Spectral Formulation for Geometrically Exact Beams: A Motion-Interpolation-Based Approach

This paper proposes a novel spectral formulation for geometrically exact beams based on motion interpolation schemes. Motion interpolation schemes based on matrix, quaternion, and geodesic metrics yields simple expressions for the sectional strains and linearized strain–motion relationships at the mesh nodes. Consequently, the expressions for the nodal forces and tangent stiffness matrices of spectral elements are simplified dramatically. Furthermore, the motion formalism is used to describe the kinematics of the problem, leading to equations of motion that present low-order nonlinearities. Spectral elements based on Gauss–Lobatto and Gauss quadrature rules are investigated.
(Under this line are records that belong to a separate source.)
-- ==== Sys2Proof/Machine/Check.lean ====
section
/-!
DEFINITION. Machine/Check.lean: the checks of a launch (R383 to R388, R349, R422, R437, R340, R465, R485).
-/
namespace Sys2Proof.Machine

/-! ## Virtual structures (R485)

The Funel and the fixed units walk the context's page table themselves. -/

/-- A failed access of a structure: out of reach, or not resident. -/
inductive NoPage where
  | fault
  | nonres
  deriving DecidableEq, Repr

/-- The physical address of a virtual byte under a root. -/
def State.pageAt (s : State) (root va : Nat) (need : Need) : Except NoPage Nat :=
  if 2 ^ 57 ≤ va then .error .fault
  else match s.walk va [0, 1, 2, 3, 4] root with
    | none => .error .fault
    | some t =>
      if !need.ok t.rd t.wr t.xf then .error .fault
      else if !t.res then .error .nonres
      else .ok (t.pa + (va - t.va))

/-- The pieces of a range, each inside one 4 KiB page: address and length. -/
def cutPages : Nat → Nat → Nat → List (Nat × Nat)
  | 0, _, _ => []
  | f + 1, va, n => if n = 0 then [] else
    let k := min n (4096 - va % 4096)
    (va, k) :: cutPages f (va + k) (n - k)

def pagesOf (va n : Nat) : List (Nat × Nat) := cutPages (n / 4096 + 2) va n

/-- The first page of a range that cannot be accessed, with its address. -/
def State.badPage (s : State) (root va n : Nat) (need : Need) : Option (NoPage × Nat) :=
  (pagesOf va n).findSome? (fun p => match s.pageAt root p.1 need with | .ok _ => none | .error e => some (e, p.1))

/-- The bytes of a range as a number, where every page is accessible. -/
def State.readV (s : State) (root va n : Nat) : Nat :=
  ((pagesOf va n).foldl (fun (a : Nat × Nat) p =>
    let v := match s.pageAt root p.1 .rd with | .ok pa => s.readPhys pa p.2 | .error _ => 0
    (a.1 + v * 2 ^ (8 * a.2), a.2 + p.2)) (0, 0)).1

/-- Bytes written to a range, page by page. -/
def State.writeV (s : State) (root va n v : Nat) : State :=
  ((pagesOf va n).foldl (fun (a : State × Nat) p =>
    (match a.1.pageAt root p.1 .wr with
      | .ok pa => a.1.writePhys pa (toBytes p.2 (v / 2 ^ (8 * a.2)))
      | .error _ => a.1, a.2 + p.2)) (s, 0)).1

/-! ## Region control blocks (R383 to R385) -/

/-- n bytes at offset o of a structure. -/
def fld (b o n : Nat) : Nat := b / 2 ^ (8 * o) % 2 ^ (8 * n)

/-- Bits of OVR. -/
def ovr (b i : Nat) : Bool := bitN (fld b 9 1) i

/-- R383 and R384 of a block that stands at a level. -/
def rcbHead (b level : Nat) : Bool :=
  fld b 8 1 == level && decide (fld b 9 1 < 64) && fld b 15 1 == 0 && fld b 20 12 == 0
    && (level ≠ 0 || fld b 9 1 == 0x3F) && (!(level == 0 || level == 4) || fld b 0 8 == 0)
    && (!ovr b 0 || (decide (1 ≤ fld b 12 2) && decide (fld b 12 2 ≤ 192)))
    && (!ovr b 1 || (decide (1 ≤ fld b 16 2) && decide (fld b 16 2 ≤ 6144)))
    && (!ovr b 2 || decide (fld b 18 2 ≤ 1024))
    && (!ovr b 3 || decide (fld b 14 1 < 8))
    && (!ovr b 4 || decide (fld b 10 1 ≤ 5))
    && (!ovr b 5 || decide (fld b 11 1 ≤ 2))

/-- R385. -/
def rcbBody (b level : Nat) (shielded : Bool) : Bool :=
  match level with
  | 0 => fld b 32 96 == 0
  | 1 => fld b 32 24 ≠ 0 && fld b 56 72 == 0
  | 2 => (shielded || (fld b 32 8 / 2 ^ 48 == 0 && fld b 32 8 % 4096 == 0))
      && fld b 56 8 % 64 == 0 && fld b 64 4 % 64 == 0 && fld b 70 58 == 0
  | 3 => fld b 32 8 % 64 == 0 && fld b 40 8 % 16 == 0 && fld b 48 8 % 32 == 0
      && decide (fld b 56 1 ≤ 8) && (fld b 56 1 ≠ 0 || fld b 48 8 == 0)
      && decide (fld b 57 1 < 4) && fld b 58 2 == 0
      && fld b 64 8 % 65536 == 0 && (fld b 60 4 ≠ 0 || fld b 64 8 == 0) && fld b 86 2 == 0
  | _ => true

/-- The effective fields: inherited, clamped to the parent's budget, or raised to its class (R21, R384). -/
def rcbEff (parent : Option Rcb) (addr b : Nat) : Rcb :=
  match parent with
  | none => ⟨addr, fld b 10 1, fld b 11 1, fld b 12 2, fld b 14 1, fld b 16 2, fld b 18 2⟩
  | some p =>
    { addr := addr
      cls := if ovr b 4 then max (fld b 10 1) p.cls else p.cls
      fdom := if ovr b 5 then fld b 11 1 else p.fdom
      cores := if ovr b 0 then min (fld b 12 2) p.cores else p.cores
      phase := if ovr b 3 then min (fld b 14 1) p.phase else p.phase
      gran := if ovr b 1 then min (fld b 16 2) p.gran else p.gran
      banks := if ovr b 2 then min (fld b 18 2) p.banks else p.banks }

/-! ## Graph images (R386, R387) -/

def edgeOf (b e nnode : Nat) : Option (Option Edge) :=
  let w := fld b (64 + 4 * e) 4
  if bits w 30 24 ≠ 0 ∨ bits w 15 12 ≠ 0 then none
  else if !bitN w 31 then some none
  else if bits w 23 16 = 0 ∨ nnode ≤ bits w 11 0 then none
  else some (some ⟨bits w 23 16, bits w 11 0⟩)

/-- The fields of a descriptor. -/
def descNode (b nnode : Nat) (rcb : Rcb) : Node :=
  { code := fld b 0 8, kind := fld b 8 1, rsz := 16 * 2 ^ fld b 9 1, b := 8 * 2 ^ fld b 10 1, pre := fld b 11 1
    nreg := fld b 12 2, regg := fld b 14 1, l1g := fld b 15 1, scrb := fld b 16 2, nbar := fld b 18 2, cspill := fld b 20 4
    gwaves := fld b 24 1, ncbar := fld b 25 1, clu := fld b 26 1 % 4, clun := bits (fld b 26 1) 4 2 + 1
    mxuse := bitN (fld b 26 1) 7, ord := bitN (fld b 27 1) 0, recsp := bitN (fld b 27 1) 1, linger := fld b 28 4
    fpctl := fld b 32 4, qcap := fld b 36 2, sdepth := fld b 38 2, ru := fld b 40 2
    edges := (List.range 8).map (fun e => (edgeOf b e nnode).getD none), rcb := rcb }

/-- R386 and R387 of a descriptor, with the split of R72, the register count of R75 and FPCTL of R129. -/
def nodeOk (b nnode : Nat) : Bool :=
  let n := descNode b nnode {}
  decide (fld b 8 1 ≤ 4) && decide (fld b 9 1 ≤ 3) && decide (fld b 10 1 ≤ 2)
    && bits (fld b 26 1) 6 5 == 0 && n.clu ≠ 3 && decide (fld b 27 1 < 4)
    && decide (8 ≤ n.qcap) && fld b 42 22 == 0
    && (if n.kind = 4 then decide (1 ≤ n.ru) && decide (n.ru ≤ 96) else n.ru == 0)
    && (List.range 8).all (fun e => (edgeOf b e nnode).isSome)
    && (n.clu == 0 || n.kind == 0)
    && (if n.kind ≤ 1 then
        decide (n.regg + n.l1g ≤ 32) && n.regg % 4 == 0 && decide (4 ≤ n.regg) && decide (n.regg ≤ 28)
          && decide (2 ≤ n.l1g) && decide (n.l1g ≤ 24) && decide (32 - n.regg - n.l1g ≤ 26)
          && decide (n.pre ≤ 32) && decide (n.pre ≤ n.rsz / 4) && decide (n.pre ≤ n.nreg)
          && decide (8 ≤ n.nreg) && decide (n.nreg ≤ 384) && decide (n.scrb ≤ 32 * (32 - n.regg - n.l1g))
          && decide (n.nbar ≤ 256) && n.cspill % 512 == 0 && decide (n.cspill ≤ 851968)
          && decide (1 ≤ n.gwaves) && decide (n.gwaves ≤ 16) && decide (n.ncbar ≤ n.nbar)
      else fld b 0 8 == 0 && fld b 11 15 == 0)
    && (fpctlOf n.fpctl).toNat == n.fpctl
For both cases, the combination of the spectral formulation with the motion formalism leads to geometrically exact beam elements that are much simpler to implement than their counterparts based conventional finite element interpolation schemes using a classical description of kinematics. A global parameterization-free generalized-α scheme is used to integrate the equations in time. Numerical examples demonstrate the accuracy of the proposed formulation. The elements based on Gauss–Lobatto quadrature rules are shown to suffer from axial and shear locking, whereas those based on Gauss rules are locking-free. The convergence rate of (N+1)-node spectral elements based on Gauss quadrature rules is about 2N−0.5 to 2N for all three interpolation schemes. As the number of elements increases, the proposed formulation becomes more accurate than its conventional counterpart.